**Prompt**
Repeat the stretch of entries below from the line with "exact ⟨ha, hx⟩" through the line with "subst h2; simp". Include both ends and add nothing.

**Records for the task**

● ● ●

-- ==== Sys2Proof/Laws/Memory.lean ====
section
/-! SUPPORT. Memory: read after write, and every operation keeps the canonical form. -/

namespace Sys2Proof.Machine

/-! ### The listed cells -/

theorem Memory.lookup_put (m : Memory) (a b : Nat) (x : Byte) :
    (m.put a x).lookup b = if b = a then some x else m.lookup b := by
  induction m with
  | nil => simp [Memory.put, Memory.lookup, eq_comm]
  | cons c rest ih =>
    obtain ⟨k, w⟩ := c
    simp only [Memory.put]
    split_ifs with h1 h2 <;> simp only [Memory.lookup, ih] <;> split_ifs <;> first | rfl | omega

theorem Memory.lookup_unlist (m : Memory) (a b : Nat) :
    (m.unlist a).lookup b = if b = a then none else m.lookup b := by
  induction m with
  | nil => simp [Memory.unlist, Memory.lookup]
  | cons c rest ih =>
    obtain ⟨k, w⟩ := c
    simp only [Memory.unlist]
    split_ifs with h1 h2 <;> simp only [Memory.lookup, ih] <;> split_ifs <;> first | rfl | omega

/-- A read after a write: the byte written at that address, the old byte at any other. -/
theorem Memory.read_write (font : Vector Byte 80) (m : Memory) (a b : Nat) (x : Byte) :
    Memory.read font (Memory.write font m a x) b = if b = a then x else Memory.read font m b := by
  unfold Memory.write Memory.read
  split_ifs with h1 h2 h2 <;> simp [Memory.lookup_put, Memory.lookup_unlist, h1, h2]

/-! ### The canonical form -/

theorem Memory.mem_put {m : Memory} {a : Nat} {x : Byte} {c : Host.Cell} (h : c ∈ m.put a x) :
    c = (a, x) ∨ c ∈ m := by
  induction m with
  | nil => simpa [Memory.put] using h
  | cons d rest ih =>
    simp only [Memory.put] at h
    split_ifs at h <;> simp only [List.mem_cons] at h ⊢
    · tauto
    · tauto
    · rcases h with h | h
      · tauto
      · rcases ih h with h | h <;> tauto

theorem Memory.mem_unlist {m : Memory} {a : Nat} {c : Host.Cell} (h : c ∈ m.unlist a) : c ∈ m := by
  induction m with
  | nil => simp [Memory.unlist] at h
  | cons d rest ih =>
    simp only [Memory.unlist] at h
    split_ifs at h
    · exact List.mem_cons_of_mem _ (ih h)
    · rcases List.mem_cons.mp h with h | h
      · exact h ▸ List.mem_cons_self
      · exact List.mem_cons_of_mem _ (ih h)

theorem Memory.rising_put {m : Memory} (a : Nat) (x : Byte) (h : m.Pairwise (fun c d => c.1 < d.1)) :
    (m.put a x).Pairwise (fun c d => c.1 < d.1) := by
  induction m with
  | nil => simp [Memory.put]
  | cons d rest ih =>
    obtain ⟨k, w⟩ := d
    obtain ⟨hk, hr⟩ := List.pairwise_cons.mp h
    simp only [Memory.put]
    split_ifs with h1 h2
    · refine List.pairwise_cons.mpr ⟨fun c hc => ?_, h⟩
      rcases List.mem_cons.mp hc with rfl | hc
      · exact h1
      · exact Nat.lt_trans h1 (hk c hc)
    · exact List.pairwise_cons.mpr ⟨fun c hc => by simpa [h2] using hk c hc, hr⟩
    · refine List.pairwise_cons.mpr ⟨fun c hc => ?_, ih hr⟩
      rcases Memory.mem_put hc with rfl | hc
      · simp only; omega
      · exact hk c hc

theorem Memory.rising_unlist {m : Memory} (a : Nat) (h : m.Pairwise (fun c d => c.1 < d.1)) :
    (m.unlist a).Pairwise (fun c d => c.1 < d.1) := by
  induction m with
  | nil => simp [Memory.unlist]
  | cons d rest ih =>
    obtain ⟨hk, hr⟩ := List.pairwise_cons.mp h
    simp only [Memory.unlist]
    split_ifs
    · exact ih hr
    · exact List.pairwise_cons.mpr ⟨fun c hc => hk c (Memory.mem_unlist hc), ih hr⟩

/-- A write inside the address space keeps the canonical form. -/
theorem Memory.wf_write {font : Vector Byte 80} {m : Memory} {a : Nat} (x : Byte) (ha : a < Config.memSize)
    (h : Memory.wf font m) : Memory.wf font (Memory.write font m a x) := by
  unfold Memory.write
  split_ifs with hx
  · exact ⟨Memory.rising_unlist a h.1, fun c hc => h.2 c (Memory.mem_unlist hc)⟩
  · refine ⟨Memory.rising_put a x h.1, fun c hc => ?_⟩
    rcases Memory.mem_put hc with rfl | hc
    · exact ⟨ha, hx⟩
    · exact h.2 c hc

theorem Memory.wf_nil (font : Vector Byte 80) : Memory.wf font [] := by simp [Memory.wf]

/-! ### Bytes of the state -/

theorem State.byteAt_storeByte (s : State) (a b : Nat) (x : Byte) :
    (s.storeByte a x).byteAt b = if b = a then x else s.byteAt b :=
  Memory.read_write s.font s.mem a b x

/-- Storing bytes: an address of the range reads the byte stored there, every other one as before. -/
theorem State.byteAt_storeBytes (s : State) (a b : Nat) (bs : List Byte) :
    (s.storeBytes a bs).byteAt b = if h : a ≤ b ∧ b < a + bs.length then bs[b - a] else s.byteAt b := by
  induction bs generalizing s a with
  | nil => simp [State.storeBytes]
  | cons x rest ih =>
    simp only [State.storeBytes, ih, State.byteAt_storeByte, List.length_cons]
    by_cases h1 : a + 1 ≤ b ∧ b < a + 1 + rest.length
    · rw [dif_pos h1, dif_pos (by omega)]
      have : b - a = b - (a + 1) + 1 := by omega
      simp [this]
    · rw [dif_neg h1]
      by_cases h2 : b = a
      · subst h2; simp
      · rw [if_neg h2, dif_neg (by omega)]

/-- Each byte of a stored range reads back. -/
theorem State.byteAt_storeBytes_inside (s : State) (a k : Nat) (bs : List Byte) (h : k < bs.length) :
    (s.storeBytes a bs).byteAt (a + k) = bs[k] := by
  rw [State.byteAt_storeBytes, dif_pos (by omega)]
  simp

/-- Every byte outside a stored range reads as before. -/
theorem State.byteAt_storeBytes_outside (s : State) (a b : Nat) (bs : List Byte) (h : b < a ∨ a + bs.length ≤ b) :
    (s.storeBytes a bs).byteAt b = s.byteAt b := by
  rw [State.byteAt_storeBytes, dif_neg (by omega)]

/-- Storing a range inside the address space keeps the canonical form. -/
theorem State.wf_storeBytes (s : State) (a : Nat) (bs : List Byte) (ha : a + bs.length ≤ Config.memSize)
    (h : Memory.wf s.font s.mem) : Memory.wf s.font (s.storeBytes a bs).mem := by
  induction bs generalizing s a with
  | nil => exact h
  | cons x rest ih =>
    simp only [List.length_cons] at ha
    have := ih (s.storeByte a x) (a + 1) (by omega) (Memory.wf_write x (by omega) h)
    simpa [State.storeBytes] using this

theorem rangeInBounds_iff (base count : Nat) :
    rangeInBounds base count = true ↔ count = 0 ∨ base + count ≤ Config.memSize := by
  unfold rangeInBounds
  simp only [Bool.or_eq_true, beq_iff_eq, decide_eq_true_eq]
  omega

/-! ### Registers -/

theorem State.reg_setReg (s : State) (x r : Reg) (b : Byte) :
    (s.setReg x b).reg r = if r = x then b else s.reg r := by
  simp only [State.reg, State.setReg]
  by_cases h : r = x
  · subst h; simp
  · have : x.val ≠ r.val := fun e => h (Fin.ext e.symm)
    simp [h, this]

/-- The flag is written last: it wins when `x = 15` (R11). -/
theorem State.reg_setResultAndFlag (s : State) (x r : Reg) (b : Byte) (f : Bool) :
    (s.setResultAndFlag x b f).reg r = if r = vf then flagByte f else if r = x then b else s.reg r := by
  simp [State.setResultAndFlag, State.reg_setReg]

/-- A block load writes `V[0..x]` and keeps the registers above. -/
theorem State.reg_loadRegsUpTo (s : State) (x r : Reg) (a : Nat) :
    (s.loadRegsUpTo x a).reg r = if r ≤ x then s.byteAt (a + r.val) else s.reg r := by
  simp [State.reg, State.loadRegsUpTo]

theorem State.length_regsUpTo (s : State) (x : Reg) : (s.regsUpTo x).length = x.val + 1 := by
  simp [State.regsUpTo]

theorem State.getElem_regsUpTo (s : State) (x : Reg) (k : Nat) (h : k < (s.regsUpTo x).length) :
    (s.regsUpTo x)[k] = s.reg ⟨k, by rw [State.length_regsUpTo] at h; omega⟩ := by
  simp [State.regsUpTo, State.reg]

/-- The byte of register `k` after a store of `V[0..x]` at `a`. -/
theorem State.byteAt_storeRegs (s : State) (a : Nat) (x k : Reg) (h : k.val ≤ x.val) :
    (s.storeBytes a (s.regsUpTo x)).byteAt (a + k.val) = s.reg k := by
  rw [State.byteAt_storeBytes_inside _ _ _ _ (by rw [State.length_regsUpTo]; omega), State.getElem_regsUpTo]

theorem length_bcdDigits (b : Byte) : (bcdDigits b).length = 3 := rfl

/-! ### The call stack -/

theorem State.push_sp (s : State) (w : Word) (h : s.sp.val < 16) : (s.push w).sp.val = s.sp.val + 1 := by
  simp [State.push, h]

theorem State.push_stack (s : State) (w : Word) (h : s.sp.val < 16) :
    (s.push w).stack = s.stack.set s.sp.val w h := by
  simp [State.push, h]

/-- What a push leaves on top is what was pushed. -/
theorem State.push_top (s : State) (w : Word) (h : s.sp.val < 16) : (s.push w).top = w := by
  simp [State.top, State.push, h]

end Sys2Proof.Machine
end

● ● ●

**Exercise result**
    · exact ⟨ha, hx⟩
    · exact h.2 c hc

theorem Memory.wf_nil (font : Vector Byte 80) : Memory.wf font [] := by simp [Memory.wf]

/-! ### Bytes of the state -/

theorem State.byteAt_storeByte (s : State) (a b : Nat) (x : Byte) :
    (s.storeByte a x).byteAt b = if b = a then x else s.byteAt b :=
  Memory.read_write s.font s.mem a b x

/-- Storing bytes: an address of the range reads the byte stored there, every other one as before. -/
theorem State.byteAt_storeBytes (s : State) (a b : Nat) (bs : List Byte) :
    (s.storeBytes a bs).byteAt b = if h : a ≤ b ∧ b < a + bs.length then bs[b - a] else s.byteAt b := by
  induction bs generalizing s a with
  | nil => simp [State.storeBytes]
  | cons x rest ih =>
    simp only [State.storeBytes, ih, State.byteAt_storeByte, List.length_cons]
    by_cases h1 : a + 1 ≤ b ∧ b < a + 1 + rest.length
    · rw [dif_pos h1, dif_pos (by omega)]
      have : b - a = b - (a + 1) + 1 := by omega
      simp [this]
    · rw [dif_neg h1]
      by_cases h2 : b = a
      · subst h2; simp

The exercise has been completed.